Extracted records
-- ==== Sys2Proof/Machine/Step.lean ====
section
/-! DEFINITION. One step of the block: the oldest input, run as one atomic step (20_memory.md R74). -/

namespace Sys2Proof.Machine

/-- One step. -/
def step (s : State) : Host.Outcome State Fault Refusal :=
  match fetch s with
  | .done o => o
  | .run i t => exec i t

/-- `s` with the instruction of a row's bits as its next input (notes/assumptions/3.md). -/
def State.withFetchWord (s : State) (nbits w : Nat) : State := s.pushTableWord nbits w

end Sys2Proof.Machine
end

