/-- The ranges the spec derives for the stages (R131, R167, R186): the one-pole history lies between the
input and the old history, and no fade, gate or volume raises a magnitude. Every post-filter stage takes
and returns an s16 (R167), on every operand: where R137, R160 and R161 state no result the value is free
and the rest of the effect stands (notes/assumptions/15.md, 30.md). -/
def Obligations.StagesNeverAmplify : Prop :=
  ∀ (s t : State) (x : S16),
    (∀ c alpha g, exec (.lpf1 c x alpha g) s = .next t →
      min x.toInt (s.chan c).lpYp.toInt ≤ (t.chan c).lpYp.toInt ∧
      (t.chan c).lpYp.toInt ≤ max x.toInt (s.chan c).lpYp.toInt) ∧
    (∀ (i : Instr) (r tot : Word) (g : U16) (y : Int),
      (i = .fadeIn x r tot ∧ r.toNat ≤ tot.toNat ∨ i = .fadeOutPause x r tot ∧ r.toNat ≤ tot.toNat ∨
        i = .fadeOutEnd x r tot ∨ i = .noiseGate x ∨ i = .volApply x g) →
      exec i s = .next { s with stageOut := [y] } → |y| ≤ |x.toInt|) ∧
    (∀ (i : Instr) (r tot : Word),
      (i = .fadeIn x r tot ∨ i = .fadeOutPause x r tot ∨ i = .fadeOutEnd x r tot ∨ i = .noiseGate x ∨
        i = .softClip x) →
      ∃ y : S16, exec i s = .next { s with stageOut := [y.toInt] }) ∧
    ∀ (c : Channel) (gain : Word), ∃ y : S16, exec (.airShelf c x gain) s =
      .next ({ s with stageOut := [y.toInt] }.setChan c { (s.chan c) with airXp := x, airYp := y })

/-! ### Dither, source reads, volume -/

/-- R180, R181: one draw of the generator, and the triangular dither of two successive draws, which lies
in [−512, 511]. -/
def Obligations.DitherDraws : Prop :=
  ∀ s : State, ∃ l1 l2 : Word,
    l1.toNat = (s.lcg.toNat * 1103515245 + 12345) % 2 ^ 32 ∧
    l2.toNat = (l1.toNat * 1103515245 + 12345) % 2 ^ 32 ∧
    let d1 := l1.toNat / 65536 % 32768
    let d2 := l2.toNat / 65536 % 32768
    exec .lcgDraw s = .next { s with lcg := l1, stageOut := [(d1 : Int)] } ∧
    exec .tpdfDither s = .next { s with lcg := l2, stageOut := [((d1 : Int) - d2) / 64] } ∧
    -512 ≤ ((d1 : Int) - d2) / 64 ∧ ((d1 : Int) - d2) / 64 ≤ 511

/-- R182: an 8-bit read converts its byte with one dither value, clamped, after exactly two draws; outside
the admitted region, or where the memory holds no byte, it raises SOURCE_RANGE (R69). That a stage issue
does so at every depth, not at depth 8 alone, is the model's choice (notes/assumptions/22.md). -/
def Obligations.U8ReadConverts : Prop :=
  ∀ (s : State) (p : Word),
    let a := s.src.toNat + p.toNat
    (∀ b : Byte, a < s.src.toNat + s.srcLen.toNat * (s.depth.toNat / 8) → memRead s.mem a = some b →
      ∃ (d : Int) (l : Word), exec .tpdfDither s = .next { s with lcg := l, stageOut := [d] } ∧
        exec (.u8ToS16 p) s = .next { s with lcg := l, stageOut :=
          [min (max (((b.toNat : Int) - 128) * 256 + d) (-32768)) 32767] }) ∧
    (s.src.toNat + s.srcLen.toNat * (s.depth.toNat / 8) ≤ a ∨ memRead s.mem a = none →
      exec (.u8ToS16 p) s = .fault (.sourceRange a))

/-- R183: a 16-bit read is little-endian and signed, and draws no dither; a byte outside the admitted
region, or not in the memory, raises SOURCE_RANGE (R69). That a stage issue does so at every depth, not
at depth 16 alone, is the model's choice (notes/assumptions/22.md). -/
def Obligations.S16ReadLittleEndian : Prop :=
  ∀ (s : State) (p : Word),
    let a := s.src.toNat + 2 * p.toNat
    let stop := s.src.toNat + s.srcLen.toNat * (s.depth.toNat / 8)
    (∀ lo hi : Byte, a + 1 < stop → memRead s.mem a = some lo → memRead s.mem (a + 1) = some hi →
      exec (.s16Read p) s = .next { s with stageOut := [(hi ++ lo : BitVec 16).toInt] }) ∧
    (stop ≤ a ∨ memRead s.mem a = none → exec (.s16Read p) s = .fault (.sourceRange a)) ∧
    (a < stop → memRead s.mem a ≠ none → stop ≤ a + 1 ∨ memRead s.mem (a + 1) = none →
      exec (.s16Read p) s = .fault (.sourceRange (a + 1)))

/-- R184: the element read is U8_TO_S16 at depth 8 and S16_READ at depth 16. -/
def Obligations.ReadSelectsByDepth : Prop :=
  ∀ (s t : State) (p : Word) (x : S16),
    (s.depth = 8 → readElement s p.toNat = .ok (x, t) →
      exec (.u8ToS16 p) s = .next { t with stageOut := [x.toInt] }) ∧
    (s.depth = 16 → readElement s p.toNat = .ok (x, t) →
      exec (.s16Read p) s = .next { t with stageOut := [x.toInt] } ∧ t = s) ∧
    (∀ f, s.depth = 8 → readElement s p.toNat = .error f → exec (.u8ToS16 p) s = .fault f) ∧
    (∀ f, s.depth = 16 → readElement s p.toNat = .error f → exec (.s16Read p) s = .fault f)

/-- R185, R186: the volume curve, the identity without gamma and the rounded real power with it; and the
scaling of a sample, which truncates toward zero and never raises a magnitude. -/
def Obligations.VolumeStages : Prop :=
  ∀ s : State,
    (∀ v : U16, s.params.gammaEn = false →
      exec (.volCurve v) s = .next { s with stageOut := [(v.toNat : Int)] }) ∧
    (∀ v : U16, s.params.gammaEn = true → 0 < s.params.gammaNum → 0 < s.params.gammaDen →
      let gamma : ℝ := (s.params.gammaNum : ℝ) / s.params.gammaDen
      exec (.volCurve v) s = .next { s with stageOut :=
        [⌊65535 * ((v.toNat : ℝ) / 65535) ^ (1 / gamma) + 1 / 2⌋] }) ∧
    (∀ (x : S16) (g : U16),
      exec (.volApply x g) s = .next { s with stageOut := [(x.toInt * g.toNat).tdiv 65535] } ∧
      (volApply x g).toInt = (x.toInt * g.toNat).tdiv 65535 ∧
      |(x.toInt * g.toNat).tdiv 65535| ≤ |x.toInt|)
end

Exercise details:
Word for word, repeat each entry shown above.

Response area:
-- ==== Sys2Proof/Machine/Step.lean ====
section
/-! DEFINITION. One step of the block: the oldest input, run as one atomic step (20_memory.md R74). -/

namespace Sys2Proof.Machine

/-- One step. -/
def step (s : State) : Host.Outcome State Fault Refusal :=
  match fetch s with
  | .done o => o
  | .run i t => exec i t

/-- `s` with the instruction of a row's bits as its next input (notes/assumptions/3.md). -/
def State.withFetchWord (s : State) (nbits w : Nat) : State := s.pushTableWord nbits w

end Sys2Proof.Machine
end

/-- The ranges the spec derives for the stages (R131, R167, R186): the one-pole history lies between the
input and the old history, and no fade, gate or volume raises a magnitude. Every post-filter stage takes
and returns an s16 (R167), on every operand: where R137, R160 and R161 state no result the value is free
and the rest of the effect stands (notes/assumptions/15.md, 30.md). -/
def Obligations.StagesNeverAmplify : Prop :=
  ∀ (s t : State) (x : S16),
    (∀ c alpha g, exec (.lpf1 c x alpha g) s = .next t →
      min x.toInt (s.chan c).lpYp.toInt ≤ (t.chan c).lpYp.toInt ∧
      (t.chan c).lpYp.toInt ≤ max x.toInt (s.chan c).lpYp.toInt) ∧
    (∀ (i : Instr) (r tot : Word) (g : U16) (y : Int),
      (i = .fadeIn x r tot ∧ r.toNat ≤ tot.toNat ∨ i = .fadeOutPause x r tot ∧ r.toNat ≤ tot.toNat ∨
        i = .fadeOutEnd x r tot ∨ i = .noiseGate x ∨ i = .volApply x g) →
      exec i s = .next { s with stageOut := [y] } → |y| ≤ |x.toInt|) ∧
    (∀ (i : Instr) (r tot : Word),
      (i = .fadeIn x r tot ∨ i = .fadeOutPause x r tot ∨ i = .fadeOutEnd x r tot ∨ i = .noiseGate x ∨
        i = .softClip x) →
      ∃ y : S16, exec i s = .next { s with stageOut := [y.toInt] }) ∧
    ∀ (c : Channel) (gain : Word), ∃ y : S16, exec (.airShelf c x gain) s =
      .next ({ s with stageOut := [y.toInt] }.setChan c { (s.chan c) with airXp := x, airYp := y })

/-! ### Dither, source reads, volume -/

/-- R180, R181: one draw of the generator, and the triangular dither of two successive draws, which lies
in [−512, 511]. -/
def Obligations.DitherDraws : Prop :=
  ∀ s : State, ∃ l1 l2 : Word,
    l1.toNat = (s.lcg.toNat * 1103515245 + 12345) % 2 ^ 32 ∧
    l2.toNat = (l1.toNat * 1103515245 + 12345) % 2 ^ 32 ∧
    let d1 := l1.toNat / 65536 % 32768
    let d2 := l2.toNat / 65536 % 32768
    exec .lcgDraw s = .next { s with lcg := l1, stageOut := [(d1 : Int)] } ∧
    exec .tpdfDither s = .next { s with lcg := l2, stageOut := [((d1 : Int) - d2) / 64] } ∧
    -512 ≤ ((d1 : Int) - d2) / 64 ∧ ((d1 : Int) - d2) / 64 ≤ 511

/-- R182: an 8-bit read converts its byte with one dither value, clamped, after exactly two draws; outside
the admitted region, or where the memory holds no byte, it raises SOURCE_RANGE (R69). That a stage issue
does so at every depth, not at depth 8 alone, is the model's choice (notes/assumptions/22.md). -/
def Obligations.U8ReadConverts : Prop :=
  ∀ (s : State) (p : Word),
    let a := s.src.toNat + p.toNat
    (∀ b : Byte, a < s.src.toNat + s.srcLen.toNat * (s.depth.toNat / 8) → memRead s.mem a = some b →
      ∃ (d : Int) (l : Word), exec .tpdfDither s = .next { s with lcg := l, stageOut := [d] } ∧
        exec (.u8ToS16 p) s = .next { s with lcg := l, stageOut :=
          [min (max (((b.toNat : Int) - 128) * 256 + d) (-32768)) 32767] }) ∧
    (s.src.toNat + s.srcLen.toNat * (s.depth.toNat / 8) ≤ a ∨ memRead s.mem a = none →
      exec (.u8ToS16 p) s = .fault (.sourceRange a))

/-- R183: a 16-bit read is little-endian and signed, and draws no dither; a byte outside the admitted
region, or not in the memory, raises SOURCE_RANGE (R69). That a stage issue does so at every depth, not
at depth 16 alone, is the model's choice (notes/assumptions/22.md). -/
def Obligations.S16ReadLittleEndian : Prop :=
  ∀ (s : State) (p : Word),
    let a := s.src.toNat + 2 * p.toNat
    let stop := s.src.toNat + s.srcLen.toNat * (s.depth.toNat / 8)
    (∀ lo hi : Byte, a + 1 < stop → memRead s.mem a = some lo → memRead s.mem (a + 1) = some hi →
      exec (.s16Read p) s = .next { s with stageOut := [(hi ++ lo : BitVec 16).toInt] }) ∧
    (stop ≤ a ∨ memRead s.mem a = none → exec (.s16Read p) s = .fault (.sourceRange a)) ∧
    (a < stop → memRead s.mem a ≠ none → stop ≤ a + 1 ∨ memRead s.mem (a + 1) = none →
      exec (.s16Read p) s = .fault (.sourceRange (a + 1)))

/-- R184: the element read is U8_TO_S16 at depth 8 and S16_READ at depth 16. -/
def Obligations.ReadSelectsByDepth : Prop :=
  ∀ (s t : State) (p : Word) (x : S16),
    (s.depth = 8 → readElement s p.toNat = .ok (x, t) →
      exec (.u8ToS16 p) s = .next { t with stageOut := [x.toInt] }) ∧
    (s.depth = 16 → readElement s p.toNat = .ok (x, t) →
      exec (.s16Read p) s = .next { t with stageOut := [x.toInt] } ∧ t = s) ∧
    (∀ f, s.depth = 8 → readElement s p.toNat = .error f → exec (.u8ToS16 p) s = .fault f) ∧
    (∀ f, s.depth = 16 → readElement s p.toNat = .error f → exec (.s16Read p) s = .fault f)

/-- R185, R186: the volume curve, the identity without gamma and the rounded real power with it; and the
scaling of a sample, which truncates toward zero and never raises a magnitude. -/
def Obligations.VolumeStages : Prop :=
  ∀ s : State,
    (∀ v : U16, s.params.gammaEn = false →
      exec (.volCurve v) s = .next { s with stageOut := [(v.toNat : Int)] }) ∧
    (∀ v : U16, s.params.gammaEn = true → 0 < s.params.gammaNum → 0 < s.params.gammaDen →
      let gamma : ℝ := (s.params.gammaNum : ℝ) / s.params.gammaDen
      exec (.volCurve v) s = .next { s with stageOut :=
        [⌊65535 * ((v.toNat : ℝ) / 65535) ^ (1 / gamma) + 1 / 2⌋] }) ∧
    (∀ (x : S16) (g : U16),
      exec (.volApply x g) s = .next { s with stageOut := [(x.toInt * g.toNat).tdiv 65535] } ∧
      (volApply x g).toInt = (x.toInt * g.toNat).tdiv 65535 ∧
      |(x.toInt * g.toNat).tdiv 65535| ≤ |x.toInt|)
end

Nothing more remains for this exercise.